Find each line in the records below that contains the word "where", and copy it out.

_Supplied entries:_
_ _ _ _ _ _ _
/-- R167: once its bytes have moved, the record of an Evicting row stands in its slot, and the row is Empty. -/
theorem execSpillComplete_writes (hx : (r.row row).st = .evicting) :
    exec (.spillComplete k rn row) s = .next (((s.put (tileLoc k (r.spillBase + o)) ((s.spillRecord k r row).take n)).emptyRow k rn row).passRows k rn) := by
  simp [exec, execSpillComplete, hr, hb, hs, hx]

/-- R168: once its bytes have moved, a Loading row is Active with the elements of its record, unless an accumulator image breaks R221. -/
theorem execRestoreComplete_restores {t : State} (hx : (r.row row).st = .loading)
    (ht : (s.ctlCheck k rn (tileLoc k (r.spillBase + o)) n).restoreElems k r row (s.ctlBytes (tileLoc k (r.spillBase + o)) n) (upFrom 0 (pickCols r.wide)) = some t) :
    exec (.restoreComplete k rn row) s = .next
      ((((t.modRow k rn row fun x => { x with st := .active, since := t.cycle }).layers k r row (r.row row).div (t.cycle + 1)).loadDone k rn row).passRows k rn) := by
  simp only [exec, execRestoreComplete, hr, hb, hs, hx, Option.getD_some, ht, bne_self_eq_false, Bool.or_self, Bool.false_eq_true, if_false]

end Moves

/-- Settles O38: one clause for each step, by what it answers for the row under the clause's conditions. -/
theorem rowEvents : Obligations.RowEvents := by
  unfold Obligations.RowEvents
  intro k rn row pick part r s hr
  refine ⟨fun l blk h hn hl hb hh hp => ?_, fun t r' ht hr' he => execEviction_empties ht hr' he, fun t r' o n ht hr' he => execEviction_spills ht hr' he,
    fun hx hb o n hs => execSpillComplete_writes hr hb hs hx, fun a n h => State.ctlCheck_of_readable h k rn, fun hx hb o n t hs ht => execRestoreComplete_restores hr hb hs hx ht⟩
  rw [← hp]
  exact execPickLoad_loads hr hn hl hb hh

end Sys2Proof.Machine
end

section
/-! SUPPORT. Power and temperature (O41): what the steps of an interval leave in each string, a lease through suspensions and resumptions, and the readings of a die through what follows on them. -/
namespace Sys2Proof.Machine

/-! ### Rising numbers, and folds that visit each entry once -/

theorem upFrom_eq_range' (lo n : Nat) : upFrom lo n = List.range' lo n := by
  induction n generalizing lo with
  | zero => rfl
  | succ n ih => rw [upFrom, ih, List.range'_succ]

theorem getD_map_upFrom {α : Type} (f : Nat → α) {n i : Nat} (h : i < n) (d : α) : ((upFrom 0 n).map f).getD i d = f i := by
  simp [upFrom_eq_range', h]

/-- Of a fold that meets `a` once, what `a`'s step makes true is true at the end: the steps before it keep `R`, which it needs, and those after it keep `P`. -/
theorem foldl_reaches {α β : Type} {f : β → α → β} {R P : β → Prop} {a : α} {l : List α} {b : β} (hl : l.Nodup) (ha : a ∈ l) (hR : ∀ t x, x ≠ a → R t → R (f t x))
    (hat : ∀ t, R t → P (f t a)) (hP : ∀ t x, x ≠ a → P t → P (f t x)) (h : R b) : P (l.foldl f b) := by
  obtain ⟨u, v, rfl⟩ := List.append_of_mem ha
  obtain ⟨-, hv, huv⟩ := List.nodup_append.mp hl
  have hu := List.foldlRecOn u f h fun t ht x hx => hR t x (huv x hx a List.mem_cons_self) ht
  rw [List.foldl_append, List.foldl_cons]
  exact List.foldlRecOn v f (hat _ hu) fun t ht x hx => hP t x (fun e => (List.nodup_cons.mp hv).1 (e ▸ hx)) ht

/-- A view of the state that no step of a fold changes, the fold does not change. -/
theorem foldl_view {α β : Type} {f : State → α → State} (v : State → β) (hf : ∀ s x, v (f s x) = v s) (l : List α) (s : State) : v (l.foldl f s) = v s :=
  List.foldlRecOn l f (motive := fun t => v t = v s) rfl fun t ht x _ => (hf t x).trans ht

/-! ### Steps of one string (R179 to R183) -/

/-- What a string's step at the end or at the start of an interval reads besides the string itself. -/
structure StringFrame (s t : State) : Prop where
  cycle : t.cycle = s.cycle
  scale : t.scale = s.scale
  thermal : t.thermal = s.thermal
  parts : t.parts = s.parts
  part : ∀ k, (t.core k).part = (s.core k).part
  regions : ∀ k, (t.core k).regions = (s.core k).regions

theorem StringFrame.refl (s : State) : StringFrame s s := ⟨rfl, rfl, rfl, rfl, fun _ => rfl, fun _ => rfl⟩

theorem StringFrame.trans {s t u : State} (h : StringFrame s t) (g : StringFrame t u) : StringFrame s u :=
  ⟨g.cycle.trans h.cycle, g.scale.trans h.scale, g.thermal.trans h.thermal, g.parts.trans h.parts, fun k => (g.part k).trans (h.part k),
    fun k => (g.regions k).trans (h.regions k)⟩

/-- The step from `s` to `t` leaves string `m` of core `j` as `y`, and keeps the other strings and what their steps read. -/
structure SetsString (j m : Nat) (y : Str) (s t : State) : Prop extends StringFrame s t where
  str : ∀ k n, (t.core k).str n = if k = j ∧ n = m then y else (s.core k).str n

theorem setsString_modCore {j m : Nat} {y : Str} {s : State} {f : Core → Core} (hs : (f (s.core j)).strings = (s.core j).strings.set m y)
    (hp : (f (s.core j)).part = (s.core j).part) (hr : (f (s.core j)).regions = (s.core j).regions) : SetsString j m y s (s.modCore j f) where
  cycle := rfl
  scale := rfl
  thermal := rfl
  parts := rfl
  part k := by
    rw [State.core_modCore]
    split_ifs with h
    · rw [hp, h]
    · rfl
  regions k := by
    rw [State.core_modCore]
    split_ifs with h
    · rw [hr, h]
    · rfl
  str k n := by
    rw [State.core_modCore]
    by_cases h : k = j
    · subst h
      simp [Core.str, hs]
    · simp [h]

theorem SetsString.postStr {j m : Nat} {y : Str} {s t : State} (h : SetsString j m y s t) (k n type arg0 arg1 : Nat) :
    SetsString j m y s (t.postStr k n type arg0 arg1) := by
  unfold State.postStr
  split
  · exact ⟨⟨h.cycle, h.scale, h.thermal, h.parts, h.part, h.regions⟩, h.str⟩
  · exact h

theorem SetsString.throtRecord {j m : Nat} {y : Str} {s t : State} (h : SetsString j m y s t) (k n : Nat) (old new : Str) (l : List (Option (Nat × Nat))) :
    SetsString j m y s (t.throtRecord k n old new l) := by
  unfold State.throtRecord
  exact iteInduction (fun _ => h.postStr ..) fun _ => iteInduction (fun _ => h.postStr ..) fun _ => h

theorem SetsString.str_other {j m k n : Nat} {y : Str} {s t : State} (h : SetsString j m y s t) (hne : ¬ (k = j ∧ n = m)) : (t.core k).str n = (s.core k).str n :=
  (h.str k n).trans (if_neg hne)

/-- String `n` of core `k` has yet to take its step: it stands in `t` as in `s`, with what the step reads. -/
structure StringPending (k n : Nat) (s t : State) : Prop extends StringFrame s t where
  str : (t.core k).str n = (s.core k).str n

theorem StringPending.other {j m k n : Nat} {y : Str} {s t u : State} (ht : StringPending k n s t) (h : SetsString j m y t u) (hne : ¬ (k = j ∧ n = m)) :
    StringPending k n s u :=
  ⟨ht.trans h.toStringFrame, (h.str_other hne).trans ht.str⟩

section EachString
variable {s : State} {k n : Nat} {f : State → Nat → Nat → State} {g : State → Nat → Nat → Str} (hf : ∀ t j m, SetsString j m (g t j m) t (f t j m))
  (hg : ∀ t, StringFrame s t → (t.core k).str n = (s.core k).str n → g t k n = g s k n) (hn : n < 8)
include hf hg hn

/-- The turns of the strings of a core leave in each of them what its step makes of the state before the first turn of all. -/
theorem State.str_coreStrings {t : State} (ht : StringPending k n s t) : (((upFrom 0 8).foldl (fun s m => f s k m) t).core k).str n = g s k n := by
  refine foldl_reaches (R := StringPending k n s) (P := fun t => (t.core k).str n = g s k n) (upFrom_eq_range' 0 8 ▸ List.nodup_range') ?_
    (fun t m hm ht => ht.other (hf t k m) fun h => hm h.2.symm) (fun t ht => ?_) (fun t m hm ht => ((hf t k m).str_other fun h => hm h.2.symm).trans ht) ht
  · rw [upFrom_eq_range', List.mem_range'_1]
    omega
  · rw [(hf t k n).str, if_pos ⟨rfl, rfl⟩, hg t ht.toStringFrame ht.str]

/-- A step that is taken once for every string of every core of a partition leaves in each string what it makes of the state before the first of them. -/
theorem State.str_eachString (hhomes : s.homes.Nodup) (hk : k ∈ s.homes) : ((s.eachString f).core k).str n = g s k n :=
  foldl_reaches (R := StringPending k n s) (P := fun t => (t.core k).str n = g s k n) hhomes hk
    (fun _ j hj ht => List.foldlRecOn _ _ ht fun t ht m _ => ht.other (hf t j m) fun h => hj h.1.symm)
    (fun _ ht => State.str_coreStrings hf hg hn ht)
    (fun _ j hj ht => List.foldlRecOn (motive := fun t => (t.core k).str n = g s k n) _ _ ht fun t ht m _ => ((hf t j m).str_other fun h => hj h.1.symm).trans ht)
    ⟨.refl s, rfl⟩

end EachString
_ _ _ _ _ _ _
_Answer space:_
structure StringFrame (s t : State) : Prop where
structure SetsString (j m : Nat) (y : Str) (s t : State) : Prop extends StringFrame s t where
    (hp : (f (s.core j)).part = (s.core j).part) (hr : (f (s.core j)).regions = (s.core j).regions) : SetsString j m y s (s.modCore j f) where
structure StringPending (k n : Nat) (s t : State) : Prop extends StringFrame s t where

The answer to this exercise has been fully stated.